In an effort to help make sure there are appropriate categories for topics of discussion that are happening, there is now a sub-forum for databases and database programming under Special Interest groups. Please direct questions, etc., about this topic to that sub-forum moving forward.
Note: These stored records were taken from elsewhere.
theorem State.spriteCells_cons (s : State) (x0 y0 i : Nat) (rest : List Nat) : s.spriteCells x0 y0 (i :: rest) =
    ((List.range 8).filter (spriteBit (s.byteAt (s.effAddr i)))).map (pixelIndex s.params.compat x0 y0 i) ++
      s.spriteCells x0 y0 rest := by
  simp [State.spriteCells, State.setBits, List.filter_map, Function.comp_def]

/-- Where every row is in memory, the two loops toggle the sprite's cells. -/
theorem State.drawRows_eq_drawCells (x0 y0 : Nat) (is : List Nat) : ∀ s : State, (∀ i ∈ is, s.effAddr i < 4096) →
    s.drawRows x0 y0 is = s.drawCells (s.spriteCells x0 y0 is) := by
  induction is with
  | nil => exact fun s _ => rfl
  | cons i rest ih =>
    intro s inMemory
    rw [State.drawRows, State.memRead_ok s _ (inMemory i List.mem_cons_self), State.spriteCells_cons,
      State.drawCells_append, ← State.drawBits_eq_drawCells]
    rcases s.drawBits_cases x0 y0 i (s.byteAt (s.effAddr i)) (List.range 8) with ⟨t, drawn, only⟩ | raised
    · simp only [drawn, Except.bind]
      rw [← spriteCells_of_onlyDrawn only]
      exact ih t fun j hj => effAddr_of_onlyDrawn only j ▸ inMemory j (List.mem_cons_of_mem _ hj)
    · simp only [raised, Except.bind]

/-- A row outside memory raises, if nothing before it did. -/
theorem State.drawRows_raises (x0 y0 : Nat) (is : List Nat) : ∀ s : State, (∃ i ∈ is, 4096 ≤ s.effAddr i) →
    s.drawRows x0 y0 is = .error .boundsError := by
  induction is with
  | nil => rintro s ⟨i, hi, -⟩; exact absurd hi List.not_mem_nil
  | cons j rest ih =>
    rintro s ⟨i, hi, outside⟩
    by_cases inMemory : s.effAddr j < 4096
    · rw [State.drawRows, State.memRead_ok s _ inMemory]
      rcases s.drawBits_cases x0 y0 j (s.byteAt (s.effAddr j)) (List.range 8) with ⟨t, drawn, only⟩ | raised
      · simp only [drawn]
        have ne : i ≠ j := fun e => by subst e; omega
        exact ih t ⟨i, List.mem_of_ne_of_mem ne hi, by rw [effAddr_of_onlyDrawn only]; exact outside⟩
      · simp only [raised]
    · rw [State.drawRows, State.memRead_error s _ (Nat.not_lt.1 inMemory)]

/-! ### The list of cells and the set of pixels (R171) -/

theorem pixelIndex_eq (s : State) (x y : Reg) (i j : Nat) :
    pixelIndex s.params.compat (startColumn (s.V x)) (startRow (s.V y)) i j =
      if h : pixelNumber s x y i j < 2048 then some ⟨pixelNumber s x y i j, h⟩ else none := by
  cases compat : s.params.compat with
  | true =>
    simp only [pixelIndex, pixelNumber, compat, if_true]
    rfl
  | false =>
    have wrapped : ((s.V x).toNat % 64 + j) % 64 + ((s.V y).toNat % 32 + i) % 32 * 64 < 2048 := by omega
    simp only [pixelIndex, pixelNumber, compat, Bool.false_eq_true, if_false, dif_pos wrapped]
    rfl

theorem pixelIndex_eq_some (s : State) (x y : Reg) (i j : Nat) (k : Fin 2048) :
    pixelIndex s.params.compat (startColumn (s.V x)) (startRow (s.V y)) i j = some k ↔
      pixelNumber s x y i j = k.val := by
  rw [pixelIndex_eq]
  constructor
  · intro h
    split at h
    · exact congrArg Fin.val (Option.some.inj h)
    · cases h
  · intro h
    rw [dif_pos (h ▸ k.isLt)]
    exact congrArg some (Fin.ext h)

theorem pixelIndex_eq_none (s : State) (x y : Reg) (i j : Nat) :
    pixelIndex s.params.compat (startColumn (s.V x)) (startRow (s.V y)) i j = none ↔ 2048 ≤ pixelNumber s x y i j := by
  rw [pixelIndex_eq, ← Nat.not_lt]
  constructor
  · intro h
    split at h
    · cases h
    · assumption
  · exact fun h => dif_neg h

/-- No two bits of a sprite fall on one cell. -/
theorem pixelNumber_injective (s : State) (x y : Reg) {i i' j j' : Nat} (hi : i < 16) (hi' : i' < 16) (hj : j < 8)
    (hj' : j' < 8) (h : pixelNumber s x y i j = pixelNumber s x y i' j') : i = i' ∧ j = j' := by
  unfold pixelNumber at h
  split at h
  · omega
  · omega

theorem State.mem_setBits (s : State) (n : Nat) (i j : Nat) :
    (i, j) ∈ s.setBits (List.range n) ↔ i < n ∧ j < 8 ∧ SpriteBitSet s i j := by
  simp [State.setBits, SpriteBitSet, spriteBit, State.effAddr, and_assoc]

/-- The cells that a draw in the state toggles. -/
def State.drawnCells (s : State) (x y : Reg) (n : Nibble) : List (Option (Fin 2048)) :=
  s.spriteCells (startColumn (s.V x)) (startRow (s.V y)) (List.range n.toNat)

section
variable (s : State) (x y : Reg) (n : Nibble)

theorem some_mem_drawnCells (k : Fin 2048) : some k ∈ s.drawnCells x y n ↔ SpriteCovers s x y n k.val := by
  simp only [State.drawnCells, State.spriteCells, List.mem_map, Prod.exists, State.mem_setBits, pixelIndex_eq_some,
    SpriteCovers, and_assoc]
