theorem loadEach_supplyRnd (ks : List Reg) : ∀ (s : State) (a : Nat),
    (s.supplyRnd r).loadEach a ks = (s.loadEach a ks).map (State.supplyRnd · r) := by
  induction ks with
  | nil => exact fun s a => rfl
  | cons k rest ih =>
    intro s a
    by_cases h : a + k.toNat < 4096
    · rw [State.loadEach, State.loadEach, State.memRead_ok s _ h, State.memRead_ok _ _ h]
      exact ih (s.setV k (s.byteAt (a + k.toNat))) a
    · rw [State.loadEach, State.loadEach, State.memRead_error s _ (Nat.not_lt.1 h),
        State.memRead_error _ _ (Nat.not_lt.1 h)]
      rfl

theorem drawCells_supplyRnd (l : List (Option (Fin 2048))) : ∀ s : State,
    (s.supplyRnd r).drawCells l = (s.drawCells l).map (State.supplyRnd · r) := by
  induction l with
  | nil => exact fun s => rfl
  | cons o rest ih =>
    intro s
    cases o with
    | none => rfl
    | some k =>
      have pixel : (s.supplyRnd r).afterPixel k = (s.afterPixel k).supplyRnd r := by
        rw [State.afterPixel, raiseVFIf_supplyRnd]
        rfl
      rw [State.drawCells_cons, State.drawCells_cons, pixel]
      exact ih (s.afterPixel k)

theorem drawRows_supplyRnd (x0 y0 : Nat) (is : List Nat) (s : State) :
    (s.supplyRnd r).drawRows x0 y0 is = (s.drawRows x0 y0 is).map (State.supplyRnd · r) := by
  by_cases inMemory : ∀ i ∈ is, s.effAddr i < 4096
  · rw [State.drawRows_eq_drawCells _ _ _ _ inMemory, State.drawRows_eq_drawCells _ _ _ (s.supplyRnd r) inMemory]
    exact drawCells_supplyRnd r _ s
  · push Not at inMemory
    rw [State.drawRows_raises _ _ _ _ inMemory, State.drawRows_raises _ _ _ (s.supplyRnd r) inMemory]
    rfl

/-- Every instruction but CXNN runs alike on any supplied random byte (spec/40_cycle.md R98). -/
theorem exec_supplyRnd (s : State) (i : Instr) (h : ∀ x nn, i ≠ .rnd x nn) :
    exec i (s.supplyRnd r) = supplied r (exec i s) := by
  cases i with
  | cls | jp | ldImm | addImm | ldReg | or | and | xor | addReg | sub | shr | subn | shl | ldI | ldVxDt | ldDtVx | ldStVx
  | ldF => rfl
  | rnd x nn => exact absurd rfl (h x nn)
  | seImm | sneImm | seReg | sneReg => exact congrArg Host.Outcome.next (skipIf_supplyRnd r s _)
  | addI x => exact congrArg Host.Outcome.next (raiseVFIf_supplyRnd r (s.setI _) _)
  | jpOfs x nnn => exact execJpOfs_supplyRnd r s x nnn
  | ret => exact execRet_supplyRnd r s
  | call nnn => exact execCall_supplyRnd r s nnn
  | skp x => exact execSkp_supplyRnd r s x
  | sknp x => exact execSknp_supplyRnd r s x
  | ldVxK x => exact execLdVxK_supplyRnd r s x
  | drw x y n =>
    exact (congrArg (commit _) (drawRows_supplyRnd r _ _ _ (s.setVF 0#8))).trans (commit_supplyRnd r s _)
  | ldB | stRegs => exact (congrArg (commit _) (memWriteAll_supplyRnd r _ s _)).trans (commit_supplyRnd r s _)
  | ldRegs x => exact (congrArg (commit _) (loadEach_supplyRnd r _ s _)).trans (commit_supplyRnd r s _)

end

/-! ### The statements -/

/-- Settles O14: a completed instruction is framed by what it writes, and one that raises writes the latch alone. -/
theorem eachInstructionWritesOnlyItsOwn : Obligations.EachInstructionWritesOnlyItsOwn := by
  intro i s t answered
  rcases exec_outcome i s with ⟨e, raises, next⟩ | ⟨-, u, next, completed⟩
  · cases next.symm.trans answered
    exact (s.withFault_frame e).mono (by simpa using fault_mem_partsWritten raises) (List.nil_subset _)
  · cases next.symm.trans answered
    exact completed.frame

/-- Settles O16: each shared operation passes the supplied byte on unread. -/
theorem onlyRndReadsTheRandomInput : Obligations.OnlyRndReadsTheRandomInput := by
  intro i s t r other next
  exact (exec_supplyRnd r s i other).trans (congrArg (supplied r) next)

end Sys2Proof.Machine
end

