-- ==== Sys2Proof/WellFormed.lean ====
section
/-! DEFINITION. Legal operand values (30_encoding.md R81, R87). An instruction that fails a check still decodes and runs:
its acceptance raises BAD_PAGE or BAD_BLOCK (60_exceptions.md R181). -/

namespace Sys2Proof

/-- A page is 0 or 1 (30_encoding.md R81). -/
def pageLegal (p : BitVec 2) : Bool := p.toNat ≤ 1

/-- A block address is 0 to 7 (30_encoding.md R81). -/
def addressLegal (n : BitVec 4) : Bool := n.toNat ≤ 7

/-- A block count is 0 to `MAX_BLOCKS` (30_encoding.md R81). -/
def countLegal (k : BitVec 4) : Bool := k.toNat ≤ Config.maxBlocks

/-- Every operand has a legal value. -/
def Instr.wellFormed : Instr → Bool
  | .start => true
  | .stop => true
  | .bit _ => true
  | .sgap => true
  | .opc p => pageLegal p
  | .rstf => true
  | .wblk p n _ _ => pageLegal p && addressLegal n
  | .wbatch k => countLegal k

end Sys2Proof
end

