-- ==== Sys2Proof/Safety.lean ====
section
/-! DEFINITION. The terms in which claims speak: when a command is accepted, faulted and correct runs, and the invariant of
the block. -/

namespace Sys2Proof.Machine

open Sys2Proof

/-- The block examines commands: HALT = 0 and BUSY = 0 (60_exceptions.md R184). -/
structure State.Accepting (s : State) : Prop where
  running : s.halt = false
  quiet : s.cur = none

/-- The control state ACTIVE: a session, no command in progress, no fault (42_sequencer.md R150). -/
structure State.Active (s : State) : Prop extends s.Accepting where
  session : s.session = true

/-- The control state IDLE: no session, no fault (42_sequencer.md R150). -/
structure State.Idle (s : State) : Prop extends s.Accepting where
  noSession : s.session = false

/-- The control state WRITING, on the segment `c` (42_sequencer.md R150). -/
structure State.Writing (s : State) (c : Current) : Prop where
  running : s.halt = false
  session : s.session = true
  current : s.cur = some c

/-- A faulted run ends with HALT = 1 (42_sequencer.md R166). -/
def State.faulted (s : State) : Bool := s.halt

/-- A correct run has HALT = 0 and OVR = 0 (42_sequencer.md R166). -/
def State.correct (s : State) : Bool := !s.halt && !s.ovr

/-- A run with CUR ≠ none is not over (42_sequencer.md R166). -/
def State.over (s : State) : Bool := s.cur.isNone

/-- An access the block admits: 32 bits, aligned, in the window (20_memory.md R61 to R63). -/
structure Admitted (off size : Nat) : Prop where
  word : size = 4
  aligned : off % 4 = 0
  inWindow : off < 256

/-- A segment as the block makes it: at least one profile unit and at most the longest duration (40_pulse_gap.md R105,
00_scope.md R9), and a tag in the ranges of POS (10_state.md R33). -/
structure Segment.Sound (g : Segment) : Prop where
  long : 8 ≤ g.d
  short : g.d ≤ 524280
  blk : g.tag.blkIdx.toNat ≤ 8
  bit : g.tag.bitIdx.toNat ≤ 31

/-- What holds of the block at reset and after every step. -/
structure State.Inv (s : State) : Prop where
  /-- BUSY = 1 implies SESSION = 1 and HALT = 0 (10_state.md R24). -/
  busyOpen : s.cur ≠ none → s.session = true ∧ s.halt = false
  /-- When CUR = none, Q is empty (10_state.md R44). -/
  quietEmpty : s.cur = none → s.queue = []
  /-- 1 ≤ CNT ≤ d (10_state.md R44). -/
  count : ∀ c, s.cur = some c → 1 ≤ c.cnt ∧ c.cnt ≤ c.seg.d
  /-- The current segment is sound. -/
  curSound : ∀ c, s.cur = some c → c.seg.Sound
  /-- Every segment still to come is sound. -/
  queueSound : ∀ g ∈ s.queue, g.Sound
  /-- In a session every ACT field is at least 1 (40_pulse_gap.md R105, 42_sequencer.md R151). -/
  actNonzero : s.session = true → s.act.allNonzero = true
  /-- HALTED has no session (42_sequencer.md R150, 60_exceptions.md R185). -/
  haltClosed : s.halt = true → s.session = false
  /-- While no fault has been taken, CAUSE and FAULT_CMD are 0 (10_state.md R31, R32). -/
  noRecord : s.halt = false → s.cause = .noFault ∧ s.faultCmd = 0#32
  /-- After a fault CAUSE is one of the codes 1 to 6 (60_exceptions.md R180). -/
  record : s.halt = true → s.cause ≠ .noFault

/-- The bits of a word that the command of an OP value does not use, as the "used by" column of 30_encoding.md R81 gives
them: they must be 0 (R83). -/
def unusedBits (op : BitVec 4) : Word :=
  match op.toNat with
  | 3 => 0xFFFFEFF0#32
  | 5 => 0xFFFFFFC0#32
  | 7 => 0xFFFFF000#32
  | 8 => 0xFFFFF0F0#32
  | _ => 0xFFFFFFF0#32

/-- The word that the register map gives at a byte offset (10_state.md R21, R22, R36, R39). -/
def windowWord (s : State) (off : Nat) : Word :=
  if off = 0x04 then s.status
  else if off = 0x08 then s.faultWord
  else if off = 0x0C then s.faultCmd
  else if off = 0x10 then s.pos
  else if off = 0x14 then s.data
  else if off = 0x18 then s.password
  else if off = 0x20 then s.profile.waitTime.setWidth 32
  else if off = 0x24 then s.profile.startGap.setWidth 32
  else if off = 0x28 then s.profile.writeGap.setWidth 32
  else if off = 0x2C then s.profile.data0.setWidth 32
  else if off = 0x30 then s.profile.data1.setWidth 32
  else if off = 0x34 then s.profile.program.setWidth 32
  else if 0x40 ≤ off ∧ off < 0x60 then (s.blk[(off - 0x40) / 4]?).getD 0#32
  else 0#32

/-- The event of a segment emitted whole (42_sequencer.md R160). -/
def Segment.event (g : Segment) : Event := .seg g.level g.d g.tag

/-- A symbol that is one bit (40_pulse_gap.md R100). -/
def Symbol.isBit : Symbol → Bool
  | .b0 => true
  | .b1 => true
  | .w => false
  | .p => false
  | .s => false

/-- How often a symbol stands in an expansion. -/
def countSymbol (y : Symbol) (es : List Emission) : Nat := es.countP fun e => e.1 == y

/-- How many bit symbols an expansion has. -/
def countBits (es : List Emission) : Nat := es.countP fun e => e.1.isBit

/-- How many field gaps a segment list has. -/
def countGaps (gs : List Segment) : Nat := gs.countP fun g => g.level == .gap

end Sys2Proof.Machine
end

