/-! ### The host port -/

/-- 20_memory.md R66: what an admitted write does, in its order: the HALT gate, the BUSY gate, and the case on the offset. -/
def Obligations.WritesFollowTheCaseOfTheOffset : Prop :=
  ∀ (s : State) (off : Nat) (w : Word) (rest : List Move), Admitted off 4 → s.pending = wr off w :: rest →
    (s.halt = true → step s = .next { s with pending := rest }) ∧
    (s.halt = false → s.cur ≠ none → step s = .next { s with pending := rest, ovr := true }) ∧
    (s.Accepting →
      (off = 0x00 →
        (∀ i, decode w = .ok i → step s = exec i { s with pending := rest }) ∧
        (∀ e, decode w = .error e →
          step s = .next (State.raiseFault { s with pending := rest } .illegalCmd w))) ∧
      (off = 0x14 → step s = .next { s with pending := rest, data := w }) ∧
      (off = 0x18 → step s = .next { s with pending := rest, password := w }) ∧
      (off = 0x20 → step s = .next { s with pending := rest, profile := { s.profile with waitTime := w.extractLsb' 0 16 } }) ∧
      (off = 0x24 → step s = .next { s with pending := rest, profile := { s.profile with startGap := w.extractLsb' 0 16 } }) ∧
      (off = 0x28 → step s = .next { s with pending := rest, profile := { s.profile with writeGap := w.extractLsb' 0 16 } }) ∧
      (off = 0x2C → step s = .next { s with pending := rest, profile := { s.profile with data0 := w.extractLsb' 0 16 } }) ∧
      (off = 0x30 → step s = .next { s with pending := rest, profile := { s.profile with data1 := w.extractLsb' 0 16 } }) ∧
      (off = 0x34 → step s = .next { s with pending := rest, profile := { s.profile with program := w.extractLsb' 0 16 } }) ∧
      (∀ i : Fin 8, off = 0x40 + 4 * i.val → step s = .next { s with pending := rest, blk := s.blk.set i w }) ∧
      ((off = 0x04 ∨ off = 0x08 ∨ off = 0x0C ∨ off = 0x10 ∨ off = 0x1C ∨ off = 0x38 ∨ off = 0x3C ∨ 0x60 ≤ off) →
        step s = .next { s with pending := rest }))

/-- 20_memory.md R65: a read returns the register's current value, whatever the state, and changes nothing of the block;
the model's record of the word returned is its own field. -/
def Obligations.ReadsReturnTheRegisterAndChangeNothing : Prop :=
  ∀ (s : State) (off : Nat) (rest : List Move), Admitted off 4 → s.pending = rd off :: rest →
    step s = .next { s with pending := rest, reads := s.reads ++ [windowWord s off] }

/-- 20_memory.md section 2 (R62, R63): an access of another size, or misaligned, is refused. Which name a refusal has where an
access is both, and that both checks come before the window's, is the model's choice (log entry 7). -/
def Obligations.IllFormedAccessesAreRefused : Prop :=
  ∀ (s : State) (off size : Nat) (w : Word) (rest : List Move),
    (size ≠ 4 → s.pending = .access (.read off size) :: rest → step s = .refused (.accessSize size)) ∧
    (size ≠ 4 → s.pending = .access (.write off size w) :: rest → step s = .refused (.accessSize size)) ∧
    (off % 4 ≠ 0 → s.pending = rd off :: rest → step s = .refused (.misaligned off)) ∧
    (off % 4 ≠ 0 → s.pending = wr off w :: rest → step s = .refused (.misaligned off))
Thank you.
See more
See less

Decode An XML String

Collapse
X
 
  • Filter
  • Time
  • Show
Clear All
new posts

  • Decode An XML String

    I'm reading a very large XML spreadsheet and need to decode the individual data elements.

    I've created this function.

    Just wanted everyone opinion if I have everything correct?

    Code:
    FUNCTION Decode_XML_String( BYVAL S AS STRING ) AS STRING
    '
    LOCAL TL1 AS LONG
    LOCAL TL2 AS LONG
    LOCAL Encoded_Char AS STRING
    '
    TL1 = 1
    '
    DO
    '
    TL2 = INSTR( TL1, S, "&#" )
    '
    IF TL2 = 0 THEN
    '
    EXIT DO
    '
    END IF
    '
    Encoded_Char = MID$( S, TL2, INSTR( TL2 + 1, S, ";" ) - TL2 + 1 )
    '
    TL1 = TL2 + LEN( Encoded_Char )
    '
    S = LEFT$( S, TL2 - 1 ) + CHR$( VAL( MID$( Encoded_Char, 3 ))) + MID$( S, TL1)
    '
    LOOP
    '
    REPLACE "'" WITH "'" IN S
    REPLACE "&lt;" WITH "<" IN S
    REPLACE "&gt;" WITH ">" IN S
    REPLACE "&quot;" WITH $DQ IN S
    REPLACE "&amp;" WITH "&" IN S
    '
    FUNCTION = S
    '
    END FUNCTION

  • #2
    TL1 doesn't do anything.
    "Not my circus, not my monkeys."

    Comment


    • #3
      Ah yes well spotted Eric

      Updated the code

      Comment


      • #4
        Code:
        FUNCTION Decode_XML_String( BYVAL S AS STRING ) common AS STRING
        '
        LOCAL TL1 AS LONG
        LOCAL TL2 AS LONG
        LOCAL Encoded_Char AS STRING
        '
        TL1 = 1
        '
        DO
        '
        TL2 = INSTR( TL1, S, "&#" )
        '
        IF TL2 = 0 THEN
        '
        EXIT DO
        '
        END IF
        '
        Encoded_Char = MID$( S, TL2, INSTR( TL2 + 1, S, ";" ) - TL2 + 1 )
        '
        S = LEFT$( S, TL2 - 1 ) + CHR$( VAL( MID$( Encoded_Char, 3 ))) + MID$( S, TL2 + LEN( Encoded_Char ))
        '
        TL1 = TL2 + 1
        '
        LOOP
        '
        REPLACE "&apos;" WITH "'" IN S
        REPLACE "&lt;" WITH "<" IN S
        REPLACE "&gt;" WITH ">" IN S
        REPLACE "&quot;" WITH $DQ IN S
        REPLACE "&amp;" WITH "&" IN S
        '
        FUNCTION = S
        '
        END FUNCTION

        Comment


        • #5
          Hey Steve,

          I was playing around with this a bit, and found an XML file that has interesting character encoding:
          don&amp;#39;t close
          You may not be seeing this, but it could make a difference to others, so I moved one line from the end of the function to immediately before the DO

          Code:
          ...
          TL1 = 1
          
          ' convert these now, otherwise the DO loop below will miss chars encoded like this:  don&amp;#39;t close
          REPLACE "&amp;" WITH "&" IN S 
          
          DO
          ...
          -John

          Comment


          • #6
            John, that looks like encoded HTML

            Comment


            • #7
              Originally posted by Steve Bouffe View Post
              John, that looks like encoded HTML
              It's a "double encoded" HTML entity
              &amp; decodes to "&"
              So it decodes to &#39; which in turn decodes to apostrophe (ASCII 39 aka &H27)

              Comment


              • #8
                Steve,

                For testing, I gathered a set of 14 large and small XML files totaling about 30MB.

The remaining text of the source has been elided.